A tablet sent to Zimri-Lim of Mari, describing Yarim-Lim I authority.[1]

Yarim-Lim spent the next years of his reign expanding the kingdom, which reached Mamma in the north.[29] The Syrian city-states were subdued through alliances or force; Mamma, Ebla and Ugarit became vassals of Yamhad,[2][30] while Qatna remained independent but came to peace with Yamhad following the death of its ally, the late Shamshi-Adad I.[23] A sample of Yarim-Lim policy of diplomacy and war can be read in a tablet discovered at Mari, that was sent to the king of Dēr in southern Mesopotamia, which included a declaration of war against Der and its neighbor Diniktum,[31] the tablet mentions the stationing of 500 Yamhadite warships for twelve years in Diniktum, and the Yamhadite military support of Der for 15 years.[31] Yarim-Lim's accomplishments elevated Yamhad into the status of a Great Kingdom and the Yamhadite king title became the Great King.[2][23]
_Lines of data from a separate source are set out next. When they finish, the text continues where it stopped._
-- ==== Sys2Proof/Machine/Sign.lean ====
section
/-! DEFINITION. The signature schemes that rules of the spec name and that are fixed by their standards: ECDSA on P-384 with
SHA-384 (FIPS 186-5; R333, R334, R338, R349, R364) and the verification of ML-DSA-65 in its pure form with an empty context
(FIPS 204; R338, R358), with the extendable-output functions SHAKE128 and SHAKE256 (FIPS 202).  PRESUMED: log
entry 7. -/

namespace Sys2Proof.Machine

/-- a to the power e modulo m, over `n` bits of e. -/
def powMod (m : Nat) : Nat → Nat → Nat → Nat
  | 0, _, _ => 1 % m
  | n + 1, a, e => let h := powMod m n (a * a % m) (e / 2)
    if e % 2 = 1 then a * h % m else h

/-! ### ECDSA on P-384 -/

/-- The prime of the field. -/
def p384 : Nat := 2 ^ 384 - 2 ^ 128 - 2 ^ 96 + 2 ^ 32 - 1

/-- The order of the base point. -/
def p384n : Nat := 0xffffffffffffffffffffffffffffffffffffffffffffffffc7634d81f4372ddf581a0db248b0a77aecec196accc52973

/-- The constant b of the curve y² = x³ − 3x + b. -/
def p384b : Nat := 0xb3312fa7e23ee7e4988e056be3f82d19181d9c6efe8141120314088f5013875ac656398d8a2ed19d2a85c8edd3ec2aef

/-- The base point. -/
def p384g : Option (Nat × Nat) := some
  (0xaa87ca22be8b05378eb1c71ef320ad746e1d3b628ba79b9859f741e082542a385502f25dbf55296c3a545e3872760ab7,
   0x3617de4a96262c6f5d9e98bf9292dc29f8f41dbd289a147ce9da3113b5f0b8c00a60b1ce1d7e819d7a431d7c90ea0e5f)

/-- The inverse modulo a prime of 384 bits. -/
def inv384 (m a : Nat) : Nat := powMod m 384 a (m - 2)

/-- The point of slope l through a, and its third intersection mirrored. -/
def ecSlope (l x1 y1 x2 : Nat) : Option (Nat × Nat) :=
  let x := (l * l + 2 * p384 - x1 - x2) % p384
  some (x, (l * (x1 + p384 - x) + p384 - y1) % p384)

/-- The sum of two points; none is the point at infinity. -/
def ecAdd : Option (Nat × Nat) → Option (Nat × Nat) → Option (Nat × Nat)
  | none, q => q
  | p, none => p
  | some (x1, y1), some (x2, y2) =>
    if x1 = x2 then
      if (y1 + y2) % p384 = 0 then none
      else ecSlope ((3 * x1 * x1 + p384 - 3) * inv384 p384 (2 * y1) % p384) x1 y1 x1
    else ecSlope ((y2 + p384 - y1) * inv384 p384 (x2 + p384 - x1) % p384) x1 y1 x2

/-- The multiple of a point by the low n bits of k. -/
def ecMul : Nat → Nat → Option (Nat × Nat) → Option (Nat × Nat)
  | 0, _, _ => none
  | n + 1, k, p => let q := ecMul n (k / 2) (ecAdd p p)
    if k % 2 = 1 then ecAdd p q else q

/-- A public key of 97 bytes, 0x04 and both coordinates, as a point of the curve; none when it is none. PRESUMED: log entry
159. -/
def ecPoint (l : List Nat) : Option (Nat × Nat) :=
  let x := ofBe ((l.drop 1).take 48)
  let y := ofBe (l.drop 49)
  if l.length = 97 ∧ l.head? = some 4 ∧ x < p384 ∧ y < p384 ∧ (y * y + 3 * x) % p384 = (x * x * x + p384b) % p384 then
    some (x, y) else none

/-- The private key, or the number used once, that a free number stands for: 1 to n − 1. -/
def ecScalar (v : Nat) : Nat := 1 + v % (p384n - 1)

/-- The public key of a private key, 97 bytes. -/
def ecPub (d : Nat) : List Nat :=
  match ecMul 384 d p384g with
  | some (x, y) => 4 :: toBe 48 x ++ toBe 48 y
  | none => []

/-- The signature r, s of a message under private key d with the number k used once. -/
def ecSign (d k : Nat) (m : List Nat) : List Nat :=
  let r := match ecMul 384 k p384g with | some (x, _) => x % p384n | none => 0
  toBe 48 r ++ toBe 48 (inv384 p384n k * (ofBe (sha384 m) + r * d) % p384n)

/-- A signature of 96 bytes verifies under a public key. -/
def ecVerify (pub m sig : List Nat) : Bool :=
  let r := ofBe (sig.take 48)
  let s := ofBe (sig.drop 48)
  match ecPoint pub with
  | none => false
  | some q =>
    sig.length == 96 && decide (0 < r) && decide (r < p384n) && decide (0 < s) && decide (s < p384n) &&
      (let w := inv384 p384n s
       match ecAdd (ecMul 384 (ofBe (sha384 m) * w % p384n) p384g) (ecMul 384 (r * w % p384n) (some q)) with
       | some (x, _) => x % p384n == r
       | none => false)

/-! ### SHAKE -/

/-- Rotation to the left in 64 bits. -/
def rotl64 (x n : Nat) : Nat := x * 2 ^ n % 2 ^ 64 + x / 2 ^ (64 - n)

/-- The rotations of ρ, lane (x, y) at x + 5y. -/
def keccakRot : List Nat :=
  [0, 1, 62, 28, 27, 36, 44, 6, 55, 20, 3, 10, 43, 25, 39, 41, 45, 15, 21, 8, 18, 2, 61, 56, 14]

/-- The constants of ι. -/
def keccakRc : List Nat :=
  [0x1, 0x8082, 0x800000000000808A, 0x8000000080008000, 0x808B, 0x80000001, 0x8000000080008081, 0x8000000000008009, 0x8A, 0x88,
    0x80008009, 0x8000000A, 0x8000808B, 0x800000000000008B, 0x8000000000008089, 0x8000000000008003, 0x8000000000008002,
    0x8000000000000080, 0x800A, 0x800000008000000A, 0x8000000080008081, 0x8000000000008080, 0x80000001, 0x8000000080008008]

/-- One round of Keccak-f[1600] on 25 lanes. -/
def keccakRound (a : List Nat) (rc : Nat) : List Nat :=
  let g := fun (l : List Nat) (i : Nat) => (l[i]?).getD 0
  let c := (List.range 5).map fun x => (((g a x ^^^ g a (x + 5)) ^^^ g a (x + 10)) ^^^ g a (x + 15)) ^^^ g a (x + 20)
  let d := (List.range 5).map fun x => g c ((x + 4) % 5) ^^^ rotl64 (g c ((x + 1) % 5)) 1
  let b := (List.range 25).map fun i =>
    let j := (i % 5 + 3 * (i / 5)) % 5 + 5 * (i % 5)
    rotl64 (g a j ^^^ g d (j % 5)) (g keccakRot j)
  let r := (List.range 25).map fun i =>
    let y := 5 * (i / 5)
    g b i ^^^ ((2 ^ 64 - 1 - g b ((i + 1) % 5 + y)) &&& g b ((i + 2) % 5 + y))
  match r with
  | [] => []
  | x :: l => (x ^^^ rc) :: l

/-- Keccak-f[1600]. -/
def keccak (a : List Nat) : List Nat := keccakRc.foldl keccakRound a

/-- n blocks of `rate` bytes squeezed. -/
def shakeOut (rate : Nat) : Nat → List Nat → List Nat
  | 0, _ => []
  | n + 1, a => ((a.take (rate / 8)).flatMap (leBytes 8)) ++ shakeOut rate n (keccak a)

/-- n blocks of the output of SHAKE128 (rate 168) or SHAKE256 (rate 136) on a message. -/
def shake (rate n : Nat) (m : List Nat) : List Nat :=
  let z := rate - 1 - m.length % rate
  let p := m ++ (if z = 0 then [0x9F] else 0x1F :: List.replicate (z - 1) 0 ++ [0x80])
  let a := (pieces rate (p.length / rate) p).foldl (fun a b =>
    keccak (List.zipWith (· ^^^ ·) a ((pieces 8 (rate / 8) b).map ofLe ++ List.replicate (25 - rate / 8) 0)))
      (List.replicate 25 0)
  shakeOut rate n a

/-- 64 bytes of SHAKE256. -/
def shake64 (m : List Nat) : List Nat := (shake 136 1 m).take 64

/-! ### ML-DSA-65 -/

/-- The modulus q. -/
def dsaQ : Nat := 8380417

/-- Eight bits reversed. -/
def bitRev8 (i : Nat) : Nat := (List.range 8).foldl (fun r b => 2 * r + i / 2 ^ b % 2) 0

/-- The powers of 1753 at which the transform evaluates a polynomial. -/
def dsaZetas : List Nat := (List.range 256).map fun i => powMod dsaQ 10 1753 (2 * bitRev8 i + 1)

/-- The number-theoretic transform of a polynomial of 256 coefficients. -/
def ntt (w : List Nat) : List Nat := dsaZetas.map fun z => w.foldr (fun c acc => (c + z * acc) % dsaQ) 0

/-- `n` coefficients of the inverse transform, from the lowest; z are the inverses of the points, h the terms of the next
coefficient. -/
def nttInvFrom (z : List Nat) : Nat → List Nat → List Nat
  | 0, _ => []
  | n + 1, h => h.foldl (fun a x => (a + x) % dsaQ) 0 * powMod dsaQ 23 256 (dsaQ - 2) % dsaQ ::
      nttInvFrom z n (List.zipWith (fun x y => x * y % dsaQ) h z)

/-- The inverse transform. -/
def nttInv (w : List Nat) : List Nat := nttInvFrom (dsaZetas.map fun z => powMod dsaQ 23 z (dsaQ - 2)) 256 w

/-- Entry (r, s) of the matrix expanded from seed rho, in the transformed domain. -/
def dsaEntry (rho : List Nat) (r s : Nat) : List Nat :=
  ((pieces 3 1000 (shake 168 12 (rho ++ [s, r]))).map (fun b => ofLe b % 2 ^ 23)).filter (fun x => decide (x < dsaQ)) |>.take 256

/-- The values of w bits packed into bytes, n of them. -/
def unpackBits (w n : Nat) (l : List Nat) : List Nat :=
  let v := ofLe l
  (List.range n).map fun i => v / 2 ^ (w * i) % 2 ^ w

/-- The ball's next coefficient: the first byte up to i, and the bytes after it. -/
def ballByte (i : Nat) : List Nat → Nat × List Nat
  | [] => (0, [])
  | b :: l => if b ≤ i then (b, l) else ballByte i l

/-- SampleInBall from coefficient `256 - n` on: sign bits, bytes left, polynomial. -/
def ballFrom (signs : Nat) : Nat → List Nat → List Nat → List Nat
  | 0, _, poly => poly
  | n + 1, l, poly =>
    let i := 255 - n
    let p := ballByte i l
    let moved := poly.set i ((poly[p.1]?).getD 0)
    ballFrom signs n p.2 (moved.set p.1 (if signs.testBit (i + 49 - 256) then dsaQ - 1 else 1))

/-- The challenge polynomial of a challenge hash. -/
def sampleInBall (ct : List Nat) : List Nat :=
  let b := shake 136 4 ct
  ballFrom (ofLe (b.take 8)) 49 (b.drop 8) (List.replicate 256 0)

/-- The positions that the hint of one polynomial names rise. -/
def rising : List Nat → Bool
  | a :: b :: l => decide (a < b) && rising (b :: l)
  | _ => true

/-- The hint bits of polynomial k on, for n polynomials; none when the encoding is bad. -/
def hintRows (y : List Nat) : Nat → Nat → Nat → Option (List (List Nat))
  | 0, _, first => if (y.take 55).drop first |>.all (· == 0) then some [] else none
  | n + 1, k, first =>
    let e := byteAt y (55 + k)
    let row := (y.take e).drop first
    if e < first ∨ 55 < e ∨ rising row = false then none else (hintRows y n (k + 1) e).map (row :: ·)

/-- UseHint of one coefficient: its high part, corrected by the hint. -/
def useHint (h : Bool) (r : Nat) : Nat :=
  let g := 523776
  let r0 := r % g
  let pos := decide (0 < r0) && decide (r0 ≤ g / 2)
  let r1 := if r0 ≤ g / 2 then r / g else r / g + 1
  let pos := if r1 = 16 then false else pos
  let r1 := r1 % 16
  if !h then r1 else if pos then (r1 + 1) % 16 else (r1 + 15) % 16

/-- A signature of 3,309 bytes verifies under an ML-DSA-65 public key of 1,952 bytes. -/
def dsaVerify (pk m sig : List Nat) : Bool :=
  let rho := pk.take 32
  let t1 := (pieces 320 6 (pk.drop 32)).map (unpackBits 10 256)
  let ct := sig.take 48
  let z := (pieces 640 5 ((sig.drop 48).take 3200)).map fun b => (unpackBits 20 256 b).map fun (v : Nat) => (2 ^ 19 : Int) - (v : Int)
  match hintRows (sig.drop 3248) 6 0 0 with
  | none => false
  | some h =>
    let mu := shake64 (shake64 pk ++ [0, 0] ++ m)
    let c := ntt (sampleInBall ct)
    let zn := z.map fun p => ntt (p.map fun v => (v % (dsaQ : Int)).toNat)
    let w1 := (List.range 6).flatMap fun r =>
      let az := zn.zipIdx.foldl (fun a p => List.zipWith (fun x y => (x + y) % dsaQ) a
        (List.zipWith (fun x y => x * y % dsaQ) (dsaEntry rho r p.2) p.1)) (List.replicate 256 0)
      let t := ntt (((t1[r]?).getD []).map (· * 2 ^ 13))
      let w := nttInv (List.zipWith (fun a p => (a + (dsaQ - p.1 * p.2 % dsaQ)) % dsaQ) az (List.zip c t))
      let row := (h[r]?).getD []
      w.zipIdx.map fun x => useHint (row.contains x.2) x.1
    let enc := (pieces 2 768 w1).map fun p => (p.headD 0) + 16 * (p.getLastD 0)
    pk.length == 1952 && sig.length == 3309 &&
      z.all (fun p => p.all fun v => decide (v.natAbs < 2 ^ 19 - 196)) && ((shake 136 1 (mu ++ enc)).take 48 == ct)

/-! ### Keys as Ground holds them -/

/-- The P-384 half of an anchor pair, or a public key by itself. PRESUMED: log entry 159. -/
def ecHalf (mat : Nat) : List Nat := leBytes 97 mat

/-- The ML-DSA-65 half of an anchor pair. PRESUMED: log entry 159. -/
def pqHalf (mat : Nat) : List Nat := leBytes 1952 (mat / 2 ^ (8 * 97))

/-- The key material of a slot as a private key: 48 bytes, the first most significant. PRESUMED: log entry 159. -/
def ecPriv (mat : Nat) : Nat := ofBe (leBytes 48 mat)

end Sys2Proof.Machine
end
Yarim-Lim I was succeeded by his son Hammurabi I who had a peaceful reign.[27] He was able to force Charchemish into submission,[27] and sent troops to aid Hammurabi of Babylon against Larsa and Elam.[32] The alliance ended after the Babylonian king sacked Mari and destroyed it.[23] Babylon did not attack Yamhad, however, and the relations between the two kingdoms remained peaceful in later years;[23] the power vacuum caused by Mari's fall opened the way for Hammurabi to extend Yamhad's hegemony over the upper Khabur valley in the east, where the ruler of Shubat Enlil became his vassal.[33] Hammurabi I was succeeded by his son Abba-El I, whose reign witnessed the rebellion of the city Irridu, which was under the authority of prince Yarim-Lim, Abba-El's brother.[34] The king responded to the rebellion by destroying Irridu, and compensating his brother by giving him the throne of Alalakh, thus creating a cadet branch of the dynasty.[34]

Decline and end

God head, discovered near Jabbul (c. 1600 BC).[35]

The era of Abba-El I's successors is poorly documented,[34] and by the time of Yarim-Lim III in the mid-17th century BC, the power of Yamhad declined due to internal dissent.[36][37] Yarim-Lim III ruled a weakened kingdom, and although he imposed Yamhadite hegemony over Qatna,[34] the weakening was obvious as Alalakh had become all but independent under the self-declared king Ammitakum.[36] In spite of this regression, the king of Yamhad remained the strongest king of the Syrian states, as he was referred to as a Great King by the Hittites,[26] the diplomatic equal of the Hittite king.[38]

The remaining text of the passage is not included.